Saved data entries:
☆ ☆ ☆ ☆ ☆
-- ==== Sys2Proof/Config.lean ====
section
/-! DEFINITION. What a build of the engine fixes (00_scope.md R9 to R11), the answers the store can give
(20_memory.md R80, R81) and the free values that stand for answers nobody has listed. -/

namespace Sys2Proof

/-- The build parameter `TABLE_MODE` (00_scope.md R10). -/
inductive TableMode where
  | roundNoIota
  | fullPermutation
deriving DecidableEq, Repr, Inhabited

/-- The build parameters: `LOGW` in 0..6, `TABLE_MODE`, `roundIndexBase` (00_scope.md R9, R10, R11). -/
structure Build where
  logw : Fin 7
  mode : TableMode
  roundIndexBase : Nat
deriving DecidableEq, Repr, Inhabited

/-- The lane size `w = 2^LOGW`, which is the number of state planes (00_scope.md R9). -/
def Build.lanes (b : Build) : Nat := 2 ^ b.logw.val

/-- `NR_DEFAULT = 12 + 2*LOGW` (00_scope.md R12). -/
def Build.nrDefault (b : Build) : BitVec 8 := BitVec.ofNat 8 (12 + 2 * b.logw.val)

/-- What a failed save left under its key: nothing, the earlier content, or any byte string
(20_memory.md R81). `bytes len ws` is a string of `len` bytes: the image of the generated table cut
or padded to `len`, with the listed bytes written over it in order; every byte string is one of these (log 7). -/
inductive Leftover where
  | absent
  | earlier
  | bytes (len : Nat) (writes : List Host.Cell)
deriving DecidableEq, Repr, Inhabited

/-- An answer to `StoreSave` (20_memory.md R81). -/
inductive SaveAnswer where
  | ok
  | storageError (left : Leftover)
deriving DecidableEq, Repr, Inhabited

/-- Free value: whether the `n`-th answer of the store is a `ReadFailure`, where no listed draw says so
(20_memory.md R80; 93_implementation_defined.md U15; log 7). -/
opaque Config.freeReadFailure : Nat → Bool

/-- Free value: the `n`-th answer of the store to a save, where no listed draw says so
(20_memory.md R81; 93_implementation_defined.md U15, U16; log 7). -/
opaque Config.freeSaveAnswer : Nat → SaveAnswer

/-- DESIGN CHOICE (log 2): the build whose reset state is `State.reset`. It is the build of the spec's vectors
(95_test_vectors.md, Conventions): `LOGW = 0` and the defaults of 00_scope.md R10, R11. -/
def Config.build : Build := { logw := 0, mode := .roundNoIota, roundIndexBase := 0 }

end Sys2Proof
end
☆ ☆ ☆ ☆ ☆
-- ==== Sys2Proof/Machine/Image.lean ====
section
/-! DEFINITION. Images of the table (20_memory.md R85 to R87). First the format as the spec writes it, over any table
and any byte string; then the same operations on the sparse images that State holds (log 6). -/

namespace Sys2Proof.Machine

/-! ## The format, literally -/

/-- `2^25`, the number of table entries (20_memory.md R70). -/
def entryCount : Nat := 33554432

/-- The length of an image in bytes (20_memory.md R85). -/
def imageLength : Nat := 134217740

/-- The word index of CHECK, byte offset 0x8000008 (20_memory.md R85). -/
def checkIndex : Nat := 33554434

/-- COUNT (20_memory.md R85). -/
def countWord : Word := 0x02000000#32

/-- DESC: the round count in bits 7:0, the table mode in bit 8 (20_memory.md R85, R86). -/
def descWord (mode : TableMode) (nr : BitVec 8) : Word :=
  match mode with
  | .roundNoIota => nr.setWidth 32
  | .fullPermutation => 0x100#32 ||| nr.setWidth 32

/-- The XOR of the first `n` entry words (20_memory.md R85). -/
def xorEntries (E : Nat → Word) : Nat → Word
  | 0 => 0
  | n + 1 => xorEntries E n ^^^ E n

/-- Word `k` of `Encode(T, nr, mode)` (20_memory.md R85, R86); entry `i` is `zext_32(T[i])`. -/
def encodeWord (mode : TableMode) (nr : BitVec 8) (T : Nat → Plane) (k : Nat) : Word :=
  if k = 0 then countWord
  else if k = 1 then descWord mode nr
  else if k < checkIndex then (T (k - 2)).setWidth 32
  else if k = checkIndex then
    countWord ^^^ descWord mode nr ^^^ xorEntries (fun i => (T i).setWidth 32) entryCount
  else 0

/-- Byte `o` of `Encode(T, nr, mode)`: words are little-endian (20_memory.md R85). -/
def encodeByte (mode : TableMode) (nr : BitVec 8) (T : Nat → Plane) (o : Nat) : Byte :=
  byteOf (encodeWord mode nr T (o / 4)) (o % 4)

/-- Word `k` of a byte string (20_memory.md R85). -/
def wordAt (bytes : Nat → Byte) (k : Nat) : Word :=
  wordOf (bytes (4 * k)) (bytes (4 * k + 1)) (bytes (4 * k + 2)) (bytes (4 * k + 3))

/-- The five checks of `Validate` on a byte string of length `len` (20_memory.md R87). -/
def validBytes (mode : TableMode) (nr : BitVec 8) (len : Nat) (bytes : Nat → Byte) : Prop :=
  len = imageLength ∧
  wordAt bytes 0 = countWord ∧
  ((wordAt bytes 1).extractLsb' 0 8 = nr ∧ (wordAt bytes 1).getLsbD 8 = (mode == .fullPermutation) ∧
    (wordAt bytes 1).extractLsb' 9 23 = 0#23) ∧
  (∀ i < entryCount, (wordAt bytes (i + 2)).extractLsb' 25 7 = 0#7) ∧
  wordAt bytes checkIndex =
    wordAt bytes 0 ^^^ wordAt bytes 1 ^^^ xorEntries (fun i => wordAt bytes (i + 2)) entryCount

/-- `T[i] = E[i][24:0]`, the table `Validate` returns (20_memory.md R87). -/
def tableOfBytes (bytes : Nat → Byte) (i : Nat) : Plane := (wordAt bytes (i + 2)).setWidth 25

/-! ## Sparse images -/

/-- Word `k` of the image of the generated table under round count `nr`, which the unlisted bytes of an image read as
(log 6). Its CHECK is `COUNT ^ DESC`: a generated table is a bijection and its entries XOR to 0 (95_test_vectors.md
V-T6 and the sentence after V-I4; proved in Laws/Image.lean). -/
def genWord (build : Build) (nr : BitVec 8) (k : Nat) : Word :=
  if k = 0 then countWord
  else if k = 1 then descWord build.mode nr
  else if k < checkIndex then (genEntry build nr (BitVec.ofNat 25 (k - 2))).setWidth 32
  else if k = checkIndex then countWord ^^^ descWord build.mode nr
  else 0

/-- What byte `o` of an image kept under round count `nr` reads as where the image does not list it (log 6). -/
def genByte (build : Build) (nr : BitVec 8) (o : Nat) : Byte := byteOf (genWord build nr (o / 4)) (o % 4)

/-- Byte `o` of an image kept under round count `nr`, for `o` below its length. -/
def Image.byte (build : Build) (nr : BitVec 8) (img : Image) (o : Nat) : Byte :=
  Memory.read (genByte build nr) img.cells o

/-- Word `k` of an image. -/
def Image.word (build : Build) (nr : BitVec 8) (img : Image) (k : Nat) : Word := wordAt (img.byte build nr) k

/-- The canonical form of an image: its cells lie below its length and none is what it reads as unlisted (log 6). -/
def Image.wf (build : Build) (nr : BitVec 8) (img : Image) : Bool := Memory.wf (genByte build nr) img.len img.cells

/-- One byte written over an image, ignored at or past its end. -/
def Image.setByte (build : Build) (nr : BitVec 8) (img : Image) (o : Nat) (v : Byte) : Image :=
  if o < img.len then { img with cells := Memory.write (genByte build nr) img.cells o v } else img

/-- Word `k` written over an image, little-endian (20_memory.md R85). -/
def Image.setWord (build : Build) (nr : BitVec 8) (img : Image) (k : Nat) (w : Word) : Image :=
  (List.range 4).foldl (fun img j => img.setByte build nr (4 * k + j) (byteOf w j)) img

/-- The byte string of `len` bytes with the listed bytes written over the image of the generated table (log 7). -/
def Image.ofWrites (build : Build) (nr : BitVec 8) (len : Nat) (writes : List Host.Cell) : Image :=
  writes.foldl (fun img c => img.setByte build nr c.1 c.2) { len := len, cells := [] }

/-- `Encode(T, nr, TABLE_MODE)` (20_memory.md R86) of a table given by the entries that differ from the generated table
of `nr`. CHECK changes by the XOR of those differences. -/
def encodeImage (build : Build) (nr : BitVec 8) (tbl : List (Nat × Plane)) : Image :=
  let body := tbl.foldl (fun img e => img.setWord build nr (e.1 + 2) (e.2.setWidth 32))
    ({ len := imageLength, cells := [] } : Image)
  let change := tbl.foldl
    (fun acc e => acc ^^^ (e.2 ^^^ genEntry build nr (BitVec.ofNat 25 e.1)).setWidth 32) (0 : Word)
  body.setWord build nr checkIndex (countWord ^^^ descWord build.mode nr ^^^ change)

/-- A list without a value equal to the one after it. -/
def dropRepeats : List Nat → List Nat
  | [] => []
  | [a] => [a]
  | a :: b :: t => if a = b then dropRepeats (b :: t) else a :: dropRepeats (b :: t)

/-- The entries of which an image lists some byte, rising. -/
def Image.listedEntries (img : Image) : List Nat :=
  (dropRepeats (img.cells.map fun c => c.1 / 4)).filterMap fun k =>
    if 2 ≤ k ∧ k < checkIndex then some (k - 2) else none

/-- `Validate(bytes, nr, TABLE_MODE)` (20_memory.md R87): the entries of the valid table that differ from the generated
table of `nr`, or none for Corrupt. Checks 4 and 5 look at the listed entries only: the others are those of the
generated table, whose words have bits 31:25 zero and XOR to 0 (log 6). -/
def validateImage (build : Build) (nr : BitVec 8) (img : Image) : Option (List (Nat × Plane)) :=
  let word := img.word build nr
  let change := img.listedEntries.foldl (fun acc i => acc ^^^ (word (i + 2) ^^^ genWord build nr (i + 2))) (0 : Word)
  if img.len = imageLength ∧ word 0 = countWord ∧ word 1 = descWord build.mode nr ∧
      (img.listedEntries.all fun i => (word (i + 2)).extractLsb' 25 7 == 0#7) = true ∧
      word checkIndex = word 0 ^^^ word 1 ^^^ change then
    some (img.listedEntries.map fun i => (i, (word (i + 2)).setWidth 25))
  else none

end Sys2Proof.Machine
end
☆ ☆ ☆ ☆ ☆
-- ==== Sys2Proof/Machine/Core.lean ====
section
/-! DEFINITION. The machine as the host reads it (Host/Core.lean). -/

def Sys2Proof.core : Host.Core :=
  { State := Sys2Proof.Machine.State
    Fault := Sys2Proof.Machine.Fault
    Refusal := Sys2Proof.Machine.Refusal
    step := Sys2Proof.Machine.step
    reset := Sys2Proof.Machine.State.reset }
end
☆ ☆ ☆ ☆ ☆
→ **Your objective**
Give the number of lines containing "setByte" in the entries, and no other text.

→ **Written response**
3